§ TASK PROMPT
Find the line that contains "next one on. -/". Output it and every line after it to the end of the records, exactly as they appear.

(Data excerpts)

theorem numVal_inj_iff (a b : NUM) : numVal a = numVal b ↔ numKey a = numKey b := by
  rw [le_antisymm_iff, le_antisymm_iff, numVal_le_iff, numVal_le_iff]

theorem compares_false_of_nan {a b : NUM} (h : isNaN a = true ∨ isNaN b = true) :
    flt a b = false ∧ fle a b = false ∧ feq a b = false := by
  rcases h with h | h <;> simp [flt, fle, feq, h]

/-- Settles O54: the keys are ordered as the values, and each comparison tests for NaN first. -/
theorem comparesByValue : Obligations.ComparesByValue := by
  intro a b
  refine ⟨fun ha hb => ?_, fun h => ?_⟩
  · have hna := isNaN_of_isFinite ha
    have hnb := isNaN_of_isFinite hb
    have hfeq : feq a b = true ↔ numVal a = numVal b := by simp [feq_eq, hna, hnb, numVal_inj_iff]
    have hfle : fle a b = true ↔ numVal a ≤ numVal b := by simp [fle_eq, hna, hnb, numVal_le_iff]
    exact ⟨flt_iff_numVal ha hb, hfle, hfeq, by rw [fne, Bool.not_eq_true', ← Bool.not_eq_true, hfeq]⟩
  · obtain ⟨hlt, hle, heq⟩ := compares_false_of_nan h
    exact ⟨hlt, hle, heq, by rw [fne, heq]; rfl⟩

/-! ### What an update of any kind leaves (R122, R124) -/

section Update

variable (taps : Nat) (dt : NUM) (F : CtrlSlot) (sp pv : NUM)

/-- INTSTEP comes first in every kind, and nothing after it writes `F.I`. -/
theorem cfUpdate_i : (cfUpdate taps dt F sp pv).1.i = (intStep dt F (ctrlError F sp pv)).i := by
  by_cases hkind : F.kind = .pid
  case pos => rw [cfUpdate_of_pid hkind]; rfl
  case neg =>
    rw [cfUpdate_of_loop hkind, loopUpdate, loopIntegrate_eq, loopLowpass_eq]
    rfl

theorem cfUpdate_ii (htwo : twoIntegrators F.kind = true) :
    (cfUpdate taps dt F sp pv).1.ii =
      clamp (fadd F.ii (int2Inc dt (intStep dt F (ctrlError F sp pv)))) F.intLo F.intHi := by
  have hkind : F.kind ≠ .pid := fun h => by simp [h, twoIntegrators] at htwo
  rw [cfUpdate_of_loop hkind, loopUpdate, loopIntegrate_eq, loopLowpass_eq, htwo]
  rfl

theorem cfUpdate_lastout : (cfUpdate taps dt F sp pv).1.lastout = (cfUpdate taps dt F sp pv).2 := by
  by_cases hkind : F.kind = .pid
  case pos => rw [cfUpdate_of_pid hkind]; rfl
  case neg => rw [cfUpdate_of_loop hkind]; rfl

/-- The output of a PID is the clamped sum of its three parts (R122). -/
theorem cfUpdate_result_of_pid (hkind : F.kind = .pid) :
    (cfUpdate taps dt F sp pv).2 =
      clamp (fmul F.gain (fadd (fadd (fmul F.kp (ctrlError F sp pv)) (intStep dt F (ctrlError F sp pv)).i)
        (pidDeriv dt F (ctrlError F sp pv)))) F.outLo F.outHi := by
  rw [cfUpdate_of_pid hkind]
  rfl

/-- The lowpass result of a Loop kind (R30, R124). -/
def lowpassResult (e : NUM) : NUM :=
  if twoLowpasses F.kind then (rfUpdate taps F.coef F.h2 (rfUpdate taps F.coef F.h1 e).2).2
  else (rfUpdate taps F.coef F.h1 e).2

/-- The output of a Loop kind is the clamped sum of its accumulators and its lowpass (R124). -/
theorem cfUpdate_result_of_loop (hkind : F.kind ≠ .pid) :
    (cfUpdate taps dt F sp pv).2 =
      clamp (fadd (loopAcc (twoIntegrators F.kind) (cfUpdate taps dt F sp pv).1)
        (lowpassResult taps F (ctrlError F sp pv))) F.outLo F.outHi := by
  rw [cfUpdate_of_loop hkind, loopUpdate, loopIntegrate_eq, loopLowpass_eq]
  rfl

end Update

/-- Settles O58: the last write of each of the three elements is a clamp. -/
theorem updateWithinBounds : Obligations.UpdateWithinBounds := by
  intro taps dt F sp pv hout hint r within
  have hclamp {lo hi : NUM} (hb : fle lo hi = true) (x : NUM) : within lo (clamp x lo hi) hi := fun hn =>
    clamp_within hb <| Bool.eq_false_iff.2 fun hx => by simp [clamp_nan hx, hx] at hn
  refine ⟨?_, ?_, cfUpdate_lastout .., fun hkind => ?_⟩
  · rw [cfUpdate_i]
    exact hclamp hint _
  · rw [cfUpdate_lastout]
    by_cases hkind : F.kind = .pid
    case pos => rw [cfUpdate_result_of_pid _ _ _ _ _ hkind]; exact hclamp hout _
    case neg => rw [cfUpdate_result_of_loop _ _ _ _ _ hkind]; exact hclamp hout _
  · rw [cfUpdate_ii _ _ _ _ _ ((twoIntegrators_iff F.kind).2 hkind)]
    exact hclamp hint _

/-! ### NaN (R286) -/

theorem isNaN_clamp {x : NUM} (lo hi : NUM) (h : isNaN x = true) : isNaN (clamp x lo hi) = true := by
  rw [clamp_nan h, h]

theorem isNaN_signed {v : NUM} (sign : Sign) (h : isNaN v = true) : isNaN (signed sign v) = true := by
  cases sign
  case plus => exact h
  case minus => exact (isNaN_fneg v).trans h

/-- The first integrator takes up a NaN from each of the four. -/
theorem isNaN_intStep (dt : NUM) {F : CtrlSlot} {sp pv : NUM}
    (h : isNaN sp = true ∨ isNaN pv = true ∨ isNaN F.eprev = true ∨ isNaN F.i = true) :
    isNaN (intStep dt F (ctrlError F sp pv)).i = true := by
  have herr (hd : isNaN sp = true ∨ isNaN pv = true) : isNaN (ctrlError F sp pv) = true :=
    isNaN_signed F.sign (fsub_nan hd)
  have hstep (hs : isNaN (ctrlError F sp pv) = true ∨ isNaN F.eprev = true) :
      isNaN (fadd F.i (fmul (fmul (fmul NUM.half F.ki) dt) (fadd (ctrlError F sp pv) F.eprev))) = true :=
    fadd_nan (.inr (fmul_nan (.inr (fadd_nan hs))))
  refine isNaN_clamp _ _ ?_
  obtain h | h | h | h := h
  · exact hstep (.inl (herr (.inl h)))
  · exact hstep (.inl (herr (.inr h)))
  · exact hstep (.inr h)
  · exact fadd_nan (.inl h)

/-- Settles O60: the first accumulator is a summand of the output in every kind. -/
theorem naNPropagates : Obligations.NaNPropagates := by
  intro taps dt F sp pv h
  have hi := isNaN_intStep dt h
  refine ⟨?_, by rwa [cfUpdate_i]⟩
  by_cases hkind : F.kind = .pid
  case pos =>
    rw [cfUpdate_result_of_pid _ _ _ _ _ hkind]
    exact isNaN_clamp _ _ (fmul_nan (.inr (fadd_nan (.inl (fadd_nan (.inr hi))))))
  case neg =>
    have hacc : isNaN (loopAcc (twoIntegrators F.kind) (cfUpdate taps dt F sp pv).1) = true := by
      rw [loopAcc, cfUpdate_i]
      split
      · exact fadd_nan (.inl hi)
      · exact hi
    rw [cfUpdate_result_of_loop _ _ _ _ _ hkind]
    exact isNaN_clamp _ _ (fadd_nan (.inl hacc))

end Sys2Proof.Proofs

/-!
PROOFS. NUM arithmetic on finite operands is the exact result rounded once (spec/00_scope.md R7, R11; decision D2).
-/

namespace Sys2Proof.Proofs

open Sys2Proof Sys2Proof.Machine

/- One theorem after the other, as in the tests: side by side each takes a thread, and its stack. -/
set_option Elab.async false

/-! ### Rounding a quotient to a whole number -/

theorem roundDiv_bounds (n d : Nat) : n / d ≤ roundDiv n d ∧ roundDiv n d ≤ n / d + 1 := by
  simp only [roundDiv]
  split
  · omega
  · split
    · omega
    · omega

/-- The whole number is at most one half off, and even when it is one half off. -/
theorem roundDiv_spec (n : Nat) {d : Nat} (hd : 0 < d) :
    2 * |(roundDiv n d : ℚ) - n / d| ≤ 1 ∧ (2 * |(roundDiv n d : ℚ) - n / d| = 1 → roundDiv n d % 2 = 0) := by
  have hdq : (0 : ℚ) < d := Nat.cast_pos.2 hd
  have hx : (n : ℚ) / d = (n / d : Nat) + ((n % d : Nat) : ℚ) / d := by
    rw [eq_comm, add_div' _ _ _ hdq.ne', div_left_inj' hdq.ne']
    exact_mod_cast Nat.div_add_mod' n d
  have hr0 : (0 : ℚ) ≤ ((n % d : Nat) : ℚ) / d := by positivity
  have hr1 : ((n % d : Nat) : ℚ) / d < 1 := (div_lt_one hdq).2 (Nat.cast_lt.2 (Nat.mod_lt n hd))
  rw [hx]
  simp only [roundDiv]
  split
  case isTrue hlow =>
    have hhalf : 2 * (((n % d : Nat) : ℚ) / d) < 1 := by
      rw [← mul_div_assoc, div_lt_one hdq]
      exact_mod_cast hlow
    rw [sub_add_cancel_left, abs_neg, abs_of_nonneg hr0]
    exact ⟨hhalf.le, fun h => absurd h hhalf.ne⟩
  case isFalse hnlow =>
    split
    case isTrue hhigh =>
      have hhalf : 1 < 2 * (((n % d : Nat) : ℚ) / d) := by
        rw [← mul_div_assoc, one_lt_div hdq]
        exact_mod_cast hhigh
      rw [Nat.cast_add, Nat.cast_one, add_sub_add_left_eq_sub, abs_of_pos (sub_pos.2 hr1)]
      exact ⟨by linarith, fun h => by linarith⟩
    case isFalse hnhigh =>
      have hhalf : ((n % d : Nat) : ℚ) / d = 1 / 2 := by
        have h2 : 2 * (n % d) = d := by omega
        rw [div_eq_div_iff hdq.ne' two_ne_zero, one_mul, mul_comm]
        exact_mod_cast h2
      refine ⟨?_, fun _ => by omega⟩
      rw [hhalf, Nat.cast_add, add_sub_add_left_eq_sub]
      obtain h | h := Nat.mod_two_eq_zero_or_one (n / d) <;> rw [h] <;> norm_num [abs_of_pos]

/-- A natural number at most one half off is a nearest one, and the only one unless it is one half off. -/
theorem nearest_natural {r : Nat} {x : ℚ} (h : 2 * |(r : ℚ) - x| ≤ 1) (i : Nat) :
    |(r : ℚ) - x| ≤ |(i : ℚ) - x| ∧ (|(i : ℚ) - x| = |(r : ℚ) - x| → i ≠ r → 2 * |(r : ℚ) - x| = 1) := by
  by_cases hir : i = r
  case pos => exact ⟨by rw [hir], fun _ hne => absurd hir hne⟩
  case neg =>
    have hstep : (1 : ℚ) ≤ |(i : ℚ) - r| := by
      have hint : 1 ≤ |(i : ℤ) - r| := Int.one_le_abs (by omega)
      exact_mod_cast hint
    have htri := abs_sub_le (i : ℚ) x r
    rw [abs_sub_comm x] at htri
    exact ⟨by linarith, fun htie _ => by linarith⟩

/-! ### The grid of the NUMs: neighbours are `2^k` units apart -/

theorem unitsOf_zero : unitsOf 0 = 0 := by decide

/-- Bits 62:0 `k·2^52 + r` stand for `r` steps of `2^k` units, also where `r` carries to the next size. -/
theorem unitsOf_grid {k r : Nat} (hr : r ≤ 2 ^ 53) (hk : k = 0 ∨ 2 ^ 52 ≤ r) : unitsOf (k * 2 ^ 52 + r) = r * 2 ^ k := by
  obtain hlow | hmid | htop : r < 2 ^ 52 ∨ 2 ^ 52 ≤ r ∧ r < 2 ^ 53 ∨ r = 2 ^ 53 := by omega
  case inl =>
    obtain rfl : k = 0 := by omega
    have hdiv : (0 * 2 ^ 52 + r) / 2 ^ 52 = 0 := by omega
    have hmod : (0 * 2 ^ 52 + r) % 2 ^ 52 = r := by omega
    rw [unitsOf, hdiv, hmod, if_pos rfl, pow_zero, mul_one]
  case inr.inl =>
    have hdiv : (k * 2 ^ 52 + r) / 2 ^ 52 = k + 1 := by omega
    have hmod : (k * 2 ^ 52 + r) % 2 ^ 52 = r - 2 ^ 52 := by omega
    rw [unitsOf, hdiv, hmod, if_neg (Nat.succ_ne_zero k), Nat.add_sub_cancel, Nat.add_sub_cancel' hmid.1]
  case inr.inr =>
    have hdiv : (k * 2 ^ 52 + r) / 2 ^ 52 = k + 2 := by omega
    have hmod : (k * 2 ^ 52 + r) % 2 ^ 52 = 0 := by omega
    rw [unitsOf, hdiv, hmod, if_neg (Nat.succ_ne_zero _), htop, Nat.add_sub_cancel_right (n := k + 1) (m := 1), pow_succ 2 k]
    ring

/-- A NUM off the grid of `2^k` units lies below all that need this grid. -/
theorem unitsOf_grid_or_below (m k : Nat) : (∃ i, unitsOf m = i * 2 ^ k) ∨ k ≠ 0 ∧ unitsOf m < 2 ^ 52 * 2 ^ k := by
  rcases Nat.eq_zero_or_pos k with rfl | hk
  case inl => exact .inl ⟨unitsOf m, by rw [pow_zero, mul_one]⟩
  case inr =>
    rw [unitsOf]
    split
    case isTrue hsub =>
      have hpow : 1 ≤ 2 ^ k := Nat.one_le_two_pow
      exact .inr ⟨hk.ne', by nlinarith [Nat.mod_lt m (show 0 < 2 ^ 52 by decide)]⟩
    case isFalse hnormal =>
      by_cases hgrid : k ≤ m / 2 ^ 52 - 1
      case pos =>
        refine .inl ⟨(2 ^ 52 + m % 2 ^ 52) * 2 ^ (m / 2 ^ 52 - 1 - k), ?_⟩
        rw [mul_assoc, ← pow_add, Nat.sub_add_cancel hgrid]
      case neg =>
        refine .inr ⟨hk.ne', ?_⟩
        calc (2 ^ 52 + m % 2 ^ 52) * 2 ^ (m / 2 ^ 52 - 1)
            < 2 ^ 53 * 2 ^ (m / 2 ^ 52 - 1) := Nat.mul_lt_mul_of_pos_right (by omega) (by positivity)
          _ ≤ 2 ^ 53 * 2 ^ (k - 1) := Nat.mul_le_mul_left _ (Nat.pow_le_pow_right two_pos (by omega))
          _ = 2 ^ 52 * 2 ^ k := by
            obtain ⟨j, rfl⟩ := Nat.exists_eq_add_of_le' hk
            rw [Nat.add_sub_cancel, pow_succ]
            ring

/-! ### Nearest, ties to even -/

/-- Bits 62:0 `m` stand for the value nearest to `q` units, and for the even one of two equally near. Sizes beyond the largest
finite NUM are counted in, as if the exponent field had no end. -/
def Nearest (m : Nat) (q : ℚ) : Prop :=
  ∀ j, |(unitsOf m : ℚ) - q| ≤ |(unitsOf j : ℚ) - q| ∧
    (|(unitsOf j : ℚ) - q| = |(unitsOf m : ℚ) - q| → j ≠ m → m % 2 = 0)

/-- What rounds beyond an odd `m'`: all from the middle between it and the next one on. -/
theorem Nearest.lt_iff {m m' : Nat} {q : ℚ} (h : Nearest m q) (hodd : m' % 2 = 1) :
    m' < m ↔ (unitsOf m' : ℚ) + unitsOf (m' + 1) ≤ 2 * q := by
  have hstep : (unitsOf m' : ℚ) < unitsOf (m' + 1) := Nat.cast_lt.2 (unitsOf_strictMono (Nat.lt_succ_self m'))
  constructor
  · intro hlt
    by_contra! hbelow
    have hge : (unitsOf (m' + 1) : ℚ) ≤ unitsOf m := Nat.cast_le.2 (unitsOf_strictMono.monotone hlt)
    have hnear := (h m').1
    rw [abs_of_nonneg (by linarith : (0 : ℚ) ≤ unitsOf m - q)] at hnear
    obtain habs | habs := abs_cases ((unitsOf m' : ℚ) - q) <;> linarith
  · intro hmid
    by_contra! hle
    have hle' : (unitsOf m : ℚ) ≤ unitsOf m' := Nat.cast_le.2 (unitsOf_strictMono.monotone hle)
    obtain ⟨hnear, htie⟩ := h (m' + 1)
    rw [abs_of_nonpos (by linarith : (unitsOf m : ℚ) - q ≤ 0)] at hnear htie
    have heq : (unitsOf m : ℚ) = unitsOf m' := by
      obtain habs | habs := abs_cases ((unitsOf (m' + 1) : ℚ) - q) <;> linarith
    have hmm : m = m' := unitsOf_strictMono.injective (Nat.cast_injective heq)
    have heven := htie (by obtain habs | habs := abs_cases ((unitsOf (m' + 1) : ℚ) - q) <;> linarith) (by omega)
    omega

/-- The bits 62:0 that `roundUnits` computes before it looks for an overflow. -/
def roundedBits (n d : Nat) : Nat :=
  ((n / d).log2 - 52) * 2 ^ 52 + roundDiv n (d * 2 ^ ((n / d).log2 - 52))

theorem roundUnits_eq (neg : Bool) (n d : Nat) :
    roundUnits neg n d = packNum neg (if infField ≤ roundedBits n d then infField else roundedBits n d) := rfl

§ RESPONSE
/-- What rounds beyond an odd `m'`: all from the middle between it and the next one on. -/
theorem Nearest.lt_iff {m m' : Nat} {q : ℚ} (h : Nearest m q) (hodd : m' % 2 = 1) :
    m' < m ↔ (unitsOf m' : ℚ) + unitsOf (m' + 1) ≤ 2 * q := by
  have hstep : (unitsOf m' : ℚ) < unitsOf (m' + 1) := Nat.cast_lt.2 (unitsOf_strictMono (Nat.lt_succ_self m'))
  constructor
  · intro hlt
    by_contra! hbelow
    have hge : (unitsOf (m' + 1) : ℚ) ≤ unitsOf m := Nat.cast_le.2 (unitsOf_strictMono.monotone hlt)
    have hnear := (h m').1
    rw [abs_of_nonneg (by linarith : (0 : ℚ) ≤ unitsOf m - q)] at hnear
    obtain habs | habs := abs_cases ((unitsOf m' : ℚ) - q) <;> linarith
  · intro hmid
    by_contra! hle
    have hle' : (unitsOf m : ℚ) ≤ unitsOf m' := Nat.cast_le.2 (unitsOf_strictMono.monotone hle)
    obtain ⟨hnear, htie⟩ := h (m' + 1)
    rw [abs_of_nonpos (by linarith : (unitsOf m : ℚ) - q ≤ 0)] at hnear htie
    have heq : (unitsOf m : ℚ) = unitsOf m' := by
      obtain habs | habs := abs_cases ((unitsOf (m' + 1) : ℚ) - q) <;> linarith
    have hmm : m = m' := unitsOf_strictMono.injective (Nat.cast_injective heq)
    have heven := htie (by obtain habs | habs := abs_cases ((unitsOf (m' + 1) : ℚ) - q) <;> linarith) (by omega)
    omega

/-- The bits 62:0 that `roundUnits` computes before it looks for an overflow. -/
def roundedBits (n d : Nat) : Nat :=
  ((n / d).log2 - 52) * 2 ^ 52 + roundDiv n (d * 2 ^ ((n / d).log2 - 52))

theorem roundUnits_eq (neg : Bool) (n d : Nat) :
    roundUnits neg n d = packNum neg (if infField ≤ roundedBits n d then infField else roundedBits n d) := rfl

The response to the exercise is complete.